__Goal of the exercise__
Below are some records; output exactly the lines from the line with "bytes of the" to the line with "an extension header, with", both ends kept, and nothing more.
*** Data supplied Section Begins ***
-- ==== Sys2Proof/Operand.lean ====
section
/-! DEFINITION. The operand types of the commands: what a Desk request carries (13_curator_desk.md R315), the paths to the
registers (R308), the object selector (14_command_reference.md R332) and a time stamp (R341). -/

namespace Sys2Proof

/-- How a register access reaches the device (R26, R308): BAR0, the SPI target, or the mate link (MATE channel only). -/
inductive Path where
  | bar0
  | spi
  | mate
deriving DecidableEq, Repr

/-- A Desk request as a command row carries it: the fields of a request entry (R315) but for the opcode, which the row
fixes. `body` is PAYLOAD[0 .. LEN), `slot` the bulk slot when FLAGS.BULK is set, `bulk` the BULK_LEN request bytes of the
slot. -/
structure Request where
  /-- Channel: 0 PCIe, 1 SPI, 2 MATE, 3 DIAG (R308). -/
  ch : Fin 4
  tag : Word16
  ordered : Bool
  holdMs : Word32
  slot : Option (Fin 32)
  body : List Byte
  bulk : List Byte
deriving DecidableEq, Repr

/-- A device time stamp (R341): seconds, nanoseconds and 2^-16 ns. -/
structure Stamp where
  sec : Nat
  ns : Nat
  frac : Nat
deriving DecidableEq, Repr

/-- The four arguments of an event record (R366). -/
structure EvtArg where
  state : BitVec 8
  sub : BitVec 8
  aux : Word16
  value : Word64
deriving DecidableEq, Repr

/-- The bit through which an MSI-X vector ceases to be masked (R368). -/
inductive MsixBit where
  | vectorMask (v : Fin 32)
  | functionMask
  | msixEnable
deriving DecidableEq, Repr

/-- Why a time source's validity changes (R259, TIME_SOURCE_TIMER). -/
inductive SourceTimer where
  | ppsEdgeMissing
  | todMessageMissing
  | burstMissing (c : Fin 2) (g : Fin 16)
  | primaryTenSeconds
deriving DecidableEq, Repr

/-- How a PTP message is carried (R270): by its EtherType, or over UDP on a port, IPv4 with or without options, IPv6 with or without
an extension header, with its UDP checksum. -/
inductive PtpCarry where
  | ether (typ : Nat)
  | udp4 (port csum : Nat) (options : Bool)
  | udp6 (port csum : Nat) (ext : Bool)
deriving DecidableEq, Repr

/-- A frame with a PTP message (R270, R271): its VLAN tags, how it is carried, messageType and major versionPTP of IEEE 1588,
correctionField, bytes 16 to 19 of the common header, and whether its FCS is bad. -/
structure PtpMsg where
  tags : List Nat := []
  carry : PtpCarry := .ether 0x88F7
  mtype : Nat := 0
  major : Nat := 2
  correction : Nat := 0
  field : Nat := 0
  fcsBad : Bool := false
deriving DecidableEq, Repr

/-- Is it a message that the transparent clock acts on (R270): Sync, Delay_Req, Pdelay_Req or Pdelay_Resp of version 2, in one of the
transports, under at most two VLAN tags? -/
def PtpMsg.handled (m : PtpMsg) : Bool :=
  decide (m.tags.length ≤ 2) && m.tags.all (fun t => t == 0x8100 || t == 0x88A8) && decide (m.mtype ≤ 3) && m.major == 2 &&
    match m.carry with
    | .ether t => t == 0x88F7
    | .udp4 p _ o => p == 319 && !o
    | .udp6 p _ x => p == 319 && !x

/-- The field of `w` bits of a word from bit `lo`. -/
def fieldAt (n lo w : Nat) : Nat := n / 2 ^ lo % 2 ^ w

/-- A selection word that the redundant elements of R36 allow converter `k` of a carrier (layout of the word: log 60). ADC
(converters 4 to 7): [15:0] one of 3 candidates for each of 8 decisions, [19:16] ladder tap, [25:20] phase tap. DAC: [71:0] the 63
unit cells used of 72, [73:72] the candidate of each binary bit, [77:74] current tap, [83:78] phase tap. -/
def selOk (k sel : Nat) : Bool :=
  if k < 4 then ((List.range 72).filter sel.testBit).length == 63 && sel / 2 ^ 84 == 0
  else (List.range 8).all (fun d => fieldAt sel (2 * d) 2 != 3) && sel / 2 ^ 26 == 0

/-- What one measurement run of a slice finds (R36, R39): offset (0.01 LSB), gain (0.01 %) and skew (fs) of the chosen
elements, the selection the run chose, the four residuals of the first run's selection in the order of R36 (ADC: offset,
threshold, gain, skew; DAC: INL, DNL, gain, skew) with this run's data, the bandwidth from the converter median (0.01 %),
and that no selection meets R36. -/
structure MeasRun where
  off : Int
  gain : Int
  skew : Int
  sel : BitVec 96
  r1 : Int
  r2 : Int
  r3 : Int
  r4 : Int
  bw : Int
  noSel : Bool
deriving DecidableEq, Repr

/-- Statistics of an active slice over a fault window (R45): its mean less the converter mean (0.01 LSB) and its rms level
against the converter's (0.01 dB). -/
structure SliceStat where
  slice : Fin 132
  mean : Int
  level : Int
deriving DecidableEq, Repr

/-- Front-end corrections of one polarisation (R58): skew of I to Q and of this polarisation to X (10 fs), gain imbalance
(0.01 dB), quadrature error (0.02°), DC offsets of I and Q (1/64 LSB), and the amplitude response at 64 frequency points across
±150 GHz (0.01 dB of roll-off). -/
structure FrontEnd where
  skew : Int := 0
  skewXY : Int := 0
  gain : Int := 0
  quad : Int := 0
  dcI : Int := 0
  dcQ : Int := 0
  amp : List Int := List.replicate 64 0
deriving DecidableEq, Repr

/-- A value brought into a range. -/
def clampInt (lo hi v : Int) : Int := max lo (min hi v)

/-- The corrections within the ranges of R58. -/
def FrontEnd.inRange (f : FrontEnd) : FrontEnd :=
  { skew := clampInt (-2500) 2500 f.skew, skewXY := clampInt (-2500) 2500 f.skewXY, gain := clampInt (-300) 300 f.gain,
    quad := clampInt (-750) 750 f.quad, dcI := clampInt (-1024) 1024 f.dcI, dcQ := clampInt (-1024) 1024 f.dcQ,
    amp := (List.range 64).map fun i => clampInt 0 1200 (f.amp.getD i 0) }

/-- The pilots of a subcarrier and polarisation (Y or X) in a folio (R67): the phase error of each, in 2π/65,536, and the quadrants
by which it shows that the phase has slipped since the pilot before it. -/
structure PilotRun where
  k : Fin 16
  y : Bool
  pilots : List (Int × Fin 4)
deriving DecidableEq, Repr

/-- What a received volume brings (R58, R61, R63, R66, R75): the group delay (0.001 ps) and the wavelength (0.0001 nm) of each
subcarrier against the group's centre, the residual dispersion across the equaliser taps of a single subcarrier (1/16 ps/nm), the
σ of the total (1/256 ps/nm), clipped samples and samples, the far laser's offset (MHz), the far clock's (1/1,024 ppm), and the
front-end corrections as tracked. -/
structure RxVolume where
  delays : List (Fin 16 × Int × Int) := []
  tapResid : Int := 0
  sigma : Nat := 0
  clipped : Nat := 0
  samples : Nat := 0
  freq : Int := 0
  clock : Int := 0
  fe : FrontEnd × FrontEnd := ({}, {})
deriving DecidableEq, Repr

/-- A subcarrier's measures over a quality window (R77, R80): SNR of X and Y (1/256 dB), GMI (1/4,096 bit), DGD (0.1 ps), PDL
(0.01 dB), peak rotation rate (0.1 Mrad/s). -/
structure SubQuality where
  snrX : Int
  snrY : Int
  gmi : Nat
  dgd : Nat
  pdl : Nat
  rot : Nat
deriving DecidableEq, Repr

/-- Which frame overhead is meant (R194 to R201, R211): a client bond, the ODUCm of a line group, or a tributary of a container
(container kind, carrier or lead slice, group, TPN). -/
inductive FramerId where
  | bond (b : Fin 48)
  | odum (c : Fin 2) (g : Fin 16)
  | trib (kind cont group tpn : Nat)
deriving DecidableEq, Repr

/-- What a searcher or a unit in frame finds at a predicted position (R189, R191, R193): the pattern matched, the identity
there, the physical lane, and the arrival after the earliest unit in 0.1 ns. -/
structure AlignCheck where
  pos : Nat
  matched : Bool
  ident : Nat
  lane : Nat
  skew : Nat
deriving DecidableEq, Repr

/-- Overhead of one layer in one frame (R195): TTI byte, BIP-8 violations found, the BEI/BIAE code, BDI, IAE and STAT. -/
structure LayerOh where
  tti : Byte := 0
  bip : Nat := 0
  bei : Nat := 0
  bdi : Bool := false
  iae : Bool := false
  stat : Nat := 1
deriving DecidableEq, Repr

/-- The errored blocks that a BEI/BIAE code reports, and whether it is a BIAE (R195; the codes of ITU-T G.709: log 33). -/
def LayerOh.blocks (x : LayerOh) : Nat := if x.bei ≤ 8 then x.bei else 0
def LayerOh.biae (x : LayerOh) : Bool := x.bei == 11

/-- What RS decoding found (R188, R201, R204): codewords corrected, uncorrectable codewords, symbols corrected. -/
structure RsSeen where
  corrected : Nat := 0
  uncorr : Nat := 0
  symbols : Nat := 0
deriving DecidableEq, Repr

/-- The defects that DEFECT_PERSISTENCE_END times or that a standard defines (R197): LOF, LOA and LOM after the LOF time; hi_ser of the
PCS clause, the local and the remote fault sequences of the reconciliation sublayer. -/
inductive DefectTimer where
  | lof | loa | lom | hiSer | localFault | remoteFault
deriving DecidableEq, Repr

/-- A reassembled OTN frame's overhead (R194, R195): MFAS, the layers OTU SM, ODU PM, TCM1 to TCM6, the OPU PSI byte, APS/PCC,
the FTFL byte, GCC0 to GCC2, the FlexO group and instance identifiers, GMP justification events, and what its FEC found. -/
structure OtnFrame where
  mfas : Nat := 0
  layers : List LayerOh := []
  psi : Byte := 0
  aps : Nat := 0
  ftfl : Byte := 0
  gcc : List Byte := []
  gid : Nat := 0
  iid : List Nat := []
  gmp : Nat := 0
  rs : RsSeen := {}
deriving DecidableEq, Repr

/-- What a lane has measured since it was last read (R300, R301, R306): checked bits, bit errors and symbol errors, whether the
checker is locked, SNR (1/256 dB) and recovered-clock offset (1/1,024 ppm). -/
structure LaneSeen where
  bits : Nat
  errs : Nat
  syms : Nat
  locked : Bool
  snr : Int
  offset : Int
deriving DecidableEq, Repr

/-- What a receive direction recognises (R298). -/
inductive IdleMark where
  | idle
  | sleep
  | keepAlive
deriving DecidableEq, Repr

/-- How a periodic PMBus read ends (R417): READ_VOUT (mV) and READ_IOUT (mA), STATUS_WORD, no acknowledge, a PEC failure. -/
inductive PmRead where
  | values (mv ma : Word16)
  | status (w : Word16)
  | noAck
  | badPec
deriving DecidableEq, Repr

/-- What a held command may need from outside when it runs (HOLD_RELEASE): the operands that its own row takes beside its request
(LANE_TEST_SET, MATE_COMMAND, DECODE_POOL_RESTORE, DECODE_READER_ENABLE, TIME_TEST). -/
structure HeldExtra where
  seen : LaneSeen
  mateDenies : Bool
  failedReaders : Word16
  readerFailed : Bool
  fault : Word32
deriving DecidableEq, Repr

/-- The boot flash as the device finds it (R429): the two selectors, the board configuration record, the Catalogue slots and
the images; a range that reads as erased holds no bytes. -/
structure Flash where
  sel0 : List Byte := []
  sel1 : List Byte := []
  bcfg : List Byte := []
  cat0 : List Byte := []
  cat1 : List Byte := []
  imgA : List Byte := []
  imgB : List Byte := []
deriving DecidableEq, Repr

/-- What a safety diagnostic compares (R466): the levels that TXEN and TXDIS of each carrier read back; the decisions for light of
channels 1 and 2 for each carrier; the periods of the ring oscillator that channel 1 counted in its window of 100 µs and those of
the AON oscillator that channel 2 counted in its own; the configuration; the results of owned channels; µs since the LOS
heartbeat of each carrier last toggled; µs for which the two samples of each ALS pin have disagreed. -/
inductive DiagSample where
  | readback (a b : Bool × Bool)
  | channels (a b : Bool × Bool)
  | clocks (ring aon : Nat)
  | config
  | freshness
  | heartbeat (a b : Nat)
  | alsInput (a b : Nat)
deriving DecidableEq, Repr

/-- A line tributary as a member of a pair provisions it (R475): group, TPN, kind, rate (kb/s), line slots, and the interface of
its client bond. -/
structure MateTrib where
  group : Nat
  tpn : Nat
  kind : Nat
  rate : Nat
  slots : List Nat
  iface : Nat
deriving DecidableEq, Repr

/-- What the members of a pair compare for a carrier (R475): symbol rate, group map, m of each group and tributaries. -/
structure MateCarrier where
  symRate : Nat
  groupMap : List Nat
  slices : List Nat
  tribs : List MateTrib
deriving DecidableEq, Repr

/-- What the members of a pair compare (R474, R475): mode (coded as in DEVICE.PROVISION), LANES, LIMIT_NS, carriers A and B; none
for a carrier that is not provisioned. -/
structure MateProv where
  mode : Nat
  lanes : Nat
  limitNs : Nat
  carA : Option MateCarrier
  carB : Option MateCarrier
deriving DecidableEq, Repr

/-- The instructions of the test access port (R509). -/
inductive TapIns where
  | bypass | idcode | sample | extest | highz | clamp | extestPulse | extestTrain
deriving DecidableEq, Repr, Inhabited

end Sys2Proof
end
*** Data supplied Section Ends ***
__Solution for this task__
fixes. `body` is PAYLOAD[0 .. LEN), `slot` the bulk slot when FLAGS.BULK is set, `bulk` the BULK_LEN request bytes of the
slot. -/
structure Request where
  /-- Channel: 0 PCIe, 1 SPI, 2 MATE, 3 DIAG (R308). -/
  ch : Fin 4
  tag : Word16
  ordered : Bool
  holdMs : Word32
  slot : Option (Fin 32)
  body : List Byte
  bulk : List Byte
deriving DecidableEq, Repr

/-- A device time stamp (R341): seconds, nanoseconds and 2^-16 ns. -/
structure Stamp where
  sec : Nat
  ns : Nat
  frac : Nat
deriving DecidableEq, Repr

/-- The four arguments of an event record (R366). -/
structure EvtArg where
  state : BitVec 8
  sub : BitVec 8
  aux : Word16
  value : Word64
deriving DecidableEq, Repr

/-- The bit through which an MSI-X vector ceases to be masked (R368). -/
inductive MsixBit where
  | vectorMask (v : Fin 32)
  | functionMask
  | msixEnable
deriving DecidableEq, Repr

/-- Why a time source's validity changes (R259, TIME_SOURCE_TIMER). -/
inductive SourceTimer where
  | ppsEdgeMissing
  | todMessageMissing
  | burstMissing (c : Fin 2) (g : Fin 16)
  | primaryTenSeconds
deriving DecidableEq, Repr

/-- How a PTP message is carried (R270): by its EtherType, or over UDP on a port, IPv4 with or without options, IPv6 with or without
an extension header, with its UDP checksum. -/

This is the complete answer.